To the modelling. Select the attributes to be predictors and label in our model.

# List variables  
# Dependent variable
dep_var = ['y1']
# Predictors/ independent variables
ind_vars = ['CRED_SPRD', 'YLD_SPRD', 'LOAN_GROWTH', 'rtn_6m']
# Other variables to be used in the plot
oth_vars = ['close']
vars = dep_var + ind_vars + oth_vars
df = df[vars]

Our new data frame.

# Drop na' when variables are not null / Nan
df = df.dropna(subset = vars)

# Inspect csv data - first and last records
df.iloc[np.r_[0:4, len(df) - 4:len(df)],]

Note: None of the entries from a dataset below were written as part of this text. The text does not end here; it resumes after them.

-- ==== Sys2Proof/Machine/Inbox.lean ====
section
/-! DEFINITION. Placement of packets into the inboxes, and the packets that the queue interface serves by itself: NOP, FENCE, WAIT,
SIGNAL, QUERY, PARAM_WRITE and PARAM_READ (03_queue_interface_packets.md). -/

namespace Sys2Proof.Machine

open Sys2Proof

/-! ## Where a payload lies in an inbox (log 20) -/

/-- The payloads that still lie in a partition's inboxes: address and length in whole 64-byte blocks. -/
def State.inboxUsed (s : State) (part : Nat) : List (Nat × Nat) :=
  (s.pkts.filter (fun e => decide (e.2.part = some part ∧ e.2.va ≠ 0))).map (fun e => (e.2.va, 64 * ceilDiv e.2.payload.length 64))

/-- An address in the inbox region of a job entry for `n` bytes; the spec leaves the choice open, and a free value makes it. -/
def State.inboxSpot (s : State) (part entry n : Nat) : Option Nat :=
  match s.parts.look part with
  | none => none
  | some q =>
    match q.season with
    | none => none
    | some se =>
      match se.region 5 entry with
      | none => none
      | some r =>
        let len := 64 * ceilDiv n 64
        let used := s.inboxUsed part
        let fits (a : Nat) : Bool := decide (r.dva ≤ a ∧ a + len ≤ r.dva + r.bytes) && used.all (fun u => decide (a + len ≤ u.1 ∨ u.1 + u.2 ≤ a))
        ((r.dva + 64 * (s.free % max 1 (r.bytes / 64))) :: r.dva :: used.map (fun u => u.1 + u.2)).find? fits

/-- The notice of a placed packet on channel 60 of the job entry's inbox tile (R358). -/
def inboxNotice (part entry seqEntry op va bytes : Nat) (s : State) : State :=
  match s.parts.look part with
  | none => s
  | some q =>
    match q.season with
    | none => s
    | some se =>
      match se.ext.inboxTiles.find? (fun e => decide (e.1 = entry)) with
      | none => s
      | some e =>
        match s.physOfName e.2 with
        | none => s
        | some p => chanDeliver p 60 1536 (le 8 va ++ le 2 seqEntry ++ le 1 op ++ zeros 1 ++ le 4 bytes) [] s

/-! ## A service's memory refuses an access (11, Transfer faults; 10, NACK handling) -/

/-- A translation fault of an access for a packet of a service: recoverable kinds hold the partition and leave the packet waiting, a
permission fault ends it with its job. -/
def serveFault (part entry pid kind dva : Nat) (write : Bool) (s : State) : State :=
  match s.jobOf part entry with
  | some j =>
    let s1 := accessFault part 0 kind dva write 0xFFFF j s
    if kind = 4 then fail pid stJobLost 3 s1 else s1
  | none => if kind = 4 then fail pid stJobLost 3 s else s

/-- A NACK to an access for a packet: a broken Season, or with TARGET_RESET the reset ends the work. -/
def serveNack (part entry pid code : Nat) (s : State) : State :=
  if code = 2 then fail pid stPartReset 0 s
  else
    let s1 := match s.jobOf part entry with | some j => brokenSeason j s | none => s
    fail pid stJobLost 2 s1

/-! ## Placement (R76, R146-R148, R950) -/

/-- Free the fetch slots whose SQ slots are all placed (log 11). -/
def freePlaced (k : Nat) (s : State) : State :=
  match s.qps.look k with
  | none => s
  | some q =>
    { s with fslots := s.fslots.keep (fun _ x =>
        !decide (x.qp = k) || !x.back || (List.range x.count).any (fun i => (q.slots.look ((x.first + i) % q.sqSize)).isSome)) }

/-- The SQ slots of a packet leave the QFE's buffer. -/
def QueuePair.takeSlots (q : QueuePair) (n : Nat) : QueuePair :=
  let gone := (List.range n).map (fun i => (q.placePos + i) % q.sqSize)
  { q with slots := q.slots.keep (fun i _ => !gone.contains i), placePos := (q.placePos + n) % q.sqSize }

/-- Remove the operation of a packet from its sequence's queue; an entry left without operations is Open. -/
def unqueue (pid : Nat) (s : State) : State :=
  { s with seqs := s.seqs.updAll (fun _ x =>
      if x.ops.any (fun o => o.pkt == pid) then
        let l := x.ops.filter (fun o => o.pkt != pid)
        { x with ops := l, state := if l = [] ∧ x.state = 2 then 1 else x.state }
      else x) }

/-- A packet is malformed (R146-R148): the record, the Error state, and placement stops at it. -/
def badPacket (k detail : Nat) (h : Bytes) (s : State) : State :=
  match s.qps.look k with
  | none => s
  | some q =>
    let s1 := queueError k (errReasonOf detail) (s.setQp k { q with sqHead := q.placePos, stopAt := some q.placePos, chain := none })
    let pid := s1.nextPkt
    let p : Packet := { qp := k, gen := (s.fn (k / 16)).gen, epoch := q.epoch, hdr := h, order := pid, placed := s.clk.tick, taken := true }
    match q.chain with
    | some c => if c.ended then s1 else fail c.first stMalformed 8 (unqueue c.first s1)
    | none =>
      let d := if bit (fld h 1 1) 2 ∧ detail ≠ 1 then 8 else detail
      fail pid stMalformed d { s1 with pkts := s1.pkts.put pid p, nextPkt := pid + 1 }

/-- Nothing stands before the next packet of the SQ: no FENCE or WAIT holds it, nothing stopped placement (R118, R119, R147). -/
def State.mayPlace (s : State) (k : Nat) (q : QueuePair) : Bool :=
  decide (q.state = 1 ∨ q.state = 2) && q.hold.isNone && q.stopAt.isNone && s.qfeRuns && (s.fn (k / 16)).state != 3
    && !s.pkts.any (fun e => decide (e.2.qp = k) && !e.2.taken && decide (e.2.opcode = opFence ∨ e.2.opcode = opWait))

/-- The packet joins the chain in progress, or begins one, or stands alone (R104, R950): the queue pair, the packet, and whether it is
taken without effect. -/
def joinChain (q : QueuePair) (pid : Nat) (p : Packet) : QueuePair × Packet × Bool :=
  match q.chain with
  | some c =>
    let c1 : Chain := { c with count := c.count + 1 }
    ({ q with chain := if p.more then some c1 else none }, { p with chainOf := some c.first }, c.ended)
  | none =>
    if p.more then ({ q with chain := some { first := pid, count := 1 } }, { p with chainPkts := [pid], timer := some p.placed, limitMs := q.timeoutMs }, false)
    else (q, { p with timer := if p.opcode = opFence then none else some p.placed, limitMs := q.timeoutMs }, false)

/-- Place the next packet of an SQ (R76, R92, R94, R99, R101, R129): its checks in their order, its payload in the inbox when tokens and a tag are
there (R197, R300), its timer. A packet with a reserved opcode is another command's. -/
def execPacketPlacement (f qp : Nat) (s : State) : Host.Outcome State Fault Refusal :=
  let k := qpKey f qp
  match s.qps.look k with
  | none => .next s
  | some q =>
    match q.slots.look q.placePos with
    | none => .next s
    | some h =>
      if !s.mayPlace k q ∨ reservedOp (fld h 0 1) then .next s
      else
        match verdict s k q h with
        | .malformed d => .next (badPacket k d h s)
        | v =>
          let n := fld h 2 2
          if !q.whole q.placePos n then .next s
          else
            let bytes := fld h 0x14 4
            let body := ((List.range (n - 1)).flatMap (fun i => (q.slots.look ((q.placePos + 1 + i) % q.sqSize)).getD [])).take bytes
            match (if v = .unknown then none else contentBad s k q h body) with
            | some d => .next (badPacket k d h s)
            | none =>
            let pid := s.nextPkt
            let svc := s.visible f (fld h 4 4)
            let op := fld h 0 1
            let p0 : Packet :=
              { qp := k, gen := (s.fn f).gen, epoch := q.epoch, hdr := h, payload := body, order := pid, placed := s.clk.tick,
                part := svc.map (·.1) }
            let (q1, p, silent) := joinChain (q.takeSlots n) pid p0
            if silent then .next (freePlaced k (s.setQp k q1))
            else
              let link (s : State) : State :=
                match p.chainOf with
                | some c => s.modPkt c (fun x => { x with chainPkts := x.chainPkts ++ [pid] })
                | none => s
              let enter (p : Packet) (s : State) : State :=
                let isOp := decide (op = opFeed ∨ op = opStep ∨ op = opClose) && p.chainOf.isNone
                let s1 := s.setQp k { q1 with acct := { q1.acct with placed := q1.acct.placed + b2n isOp } }
                freePlaced k (link { s1 with pkts := s1.pkts.put pid p, nextPkt := pid + 1 })
              match v with
              | .unknown => .next (fail pid stUnknown 0 (enter { p with taken := true } s))
              | .denied d => .next (fail pid stDenied d (enter { p with taken := true } s))
              | _ =>
              if s.pwr.state = 3 ∧ op ≠ opClose ∧ p.chainOf.isNone then .next (fail pid stDraining 1 (enter { p with taken := true } s))
              else match v with
              | _ =>
                let mark (s : State) : State :=
                  let s1 := if op = opClose then s.modSeq (fld h 0x10 4 % 16384) (fun x => { x with closing := true }) else s
                  if op = opDrop then
                    match s.skelOf f (fld h 4 4) (fld h 0x10 4) with
                    | some (hf, i) => s1.modSolver hf (fun v => { v with skels := v.skels.upd i (fun y => { y with dropping := some pid }) })
                    | none => s1
                  else s1
                match svc with
                | none => .next (mark (enter p s))
                | some (part, entry, _) =>
                  if !s.tagRoom f q.qfe ∨ (s.parts.val part {}).resetting then .next s
                  else
                    match takeTokens part 0 (64 * n) s with
                    | none => .next s
                    | some s0 =>
                      if body = [] ∨ !(decide (op = opOpen ∨ op = opFeed ∨ op = opStep)) then .next (mark (enter p s0))
                      else
                        match s.inboxSpot part entry bytes, s.parts.look part with
                        | some a, some y =>
                          match s0.writeVa y a body false with
                          | .ok s1 => .next (mark (enter { p with va := a } (s1.took 1)))
                          | .fault kind => .next (match s.jobOf part entry with | some j => accessFault part 0 kind a true 0xFFFF j s | none => s)
                          | .nack c => .next (serveNack part entry pid c (enter { p with taken := true } s0))
                        | _, _ => .next s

	y1	CRED_SPRD	YLD_SPRD	LOAN_GROWTH	rtn_6m	close
me_date
1954-07-31	0.0	0.61	1.50	0.006512	0.168940	30.879999
1954-08-31	0.0	0.62	1.14	0.016628	0.131665	29.830000
1954-09-30	0.0	0.58	1.32	0.019759	0.181765	32.310001
1954-10-31	0.0	0.59	1.58	0.026823	0.114238	31.680000
2019-03-31	0.0	1.07	0.16	0.029602	-0.027690	2834.399902
2019-04-30	0.0	1.01	0.11	0.028409	0.082800	2945.830078
2019-05-31	0.0	0.96	0.01	0.028386	-0.002943	2752.060059
2019-06-30	0.0	1.04	-0.31	0.025044	0.159981	2941.760010

Lets get modelling. The variables defined in the next cell inform the training and testing ranges.

# Set training and testing ranges
train_length = 300
test_length = 4
loops = math.floor((len(df) - train_length) / test_length)
start = len(df) - (loops * test_length + train_length)
stop = math.floor((len(df) - train_length) / test_length) * test_length

# Empty objects
y_pred_prob = None
model_coef = None

The training, testing loop. This piece of code selects a training subset, fits a model and then applies that model to new unseen data. Predicted probabilities, and parameter co-efficients are returned to a dataframe.

# Training loop
for i in range(start, stop, test_length):

    # Model data
    y_train_raw = np.array(df.iloc[i:i + train_length, 0])
    x_train_raw = np.array(df.iloc[i:i + train_length, 1:len(vars) - 1])
    y_test_raw = np.array(df.iloc[i + train_length:i + train_length + test_length, 0])
    x_test_raw = np.array(df.iloc[i + train_length:i + train_length + test_length, 1:len(vars) - 1])

    # Scale for model ingestion
    sc = StandardScaler()
    x_train = sc.fit_transform(x_train_raw)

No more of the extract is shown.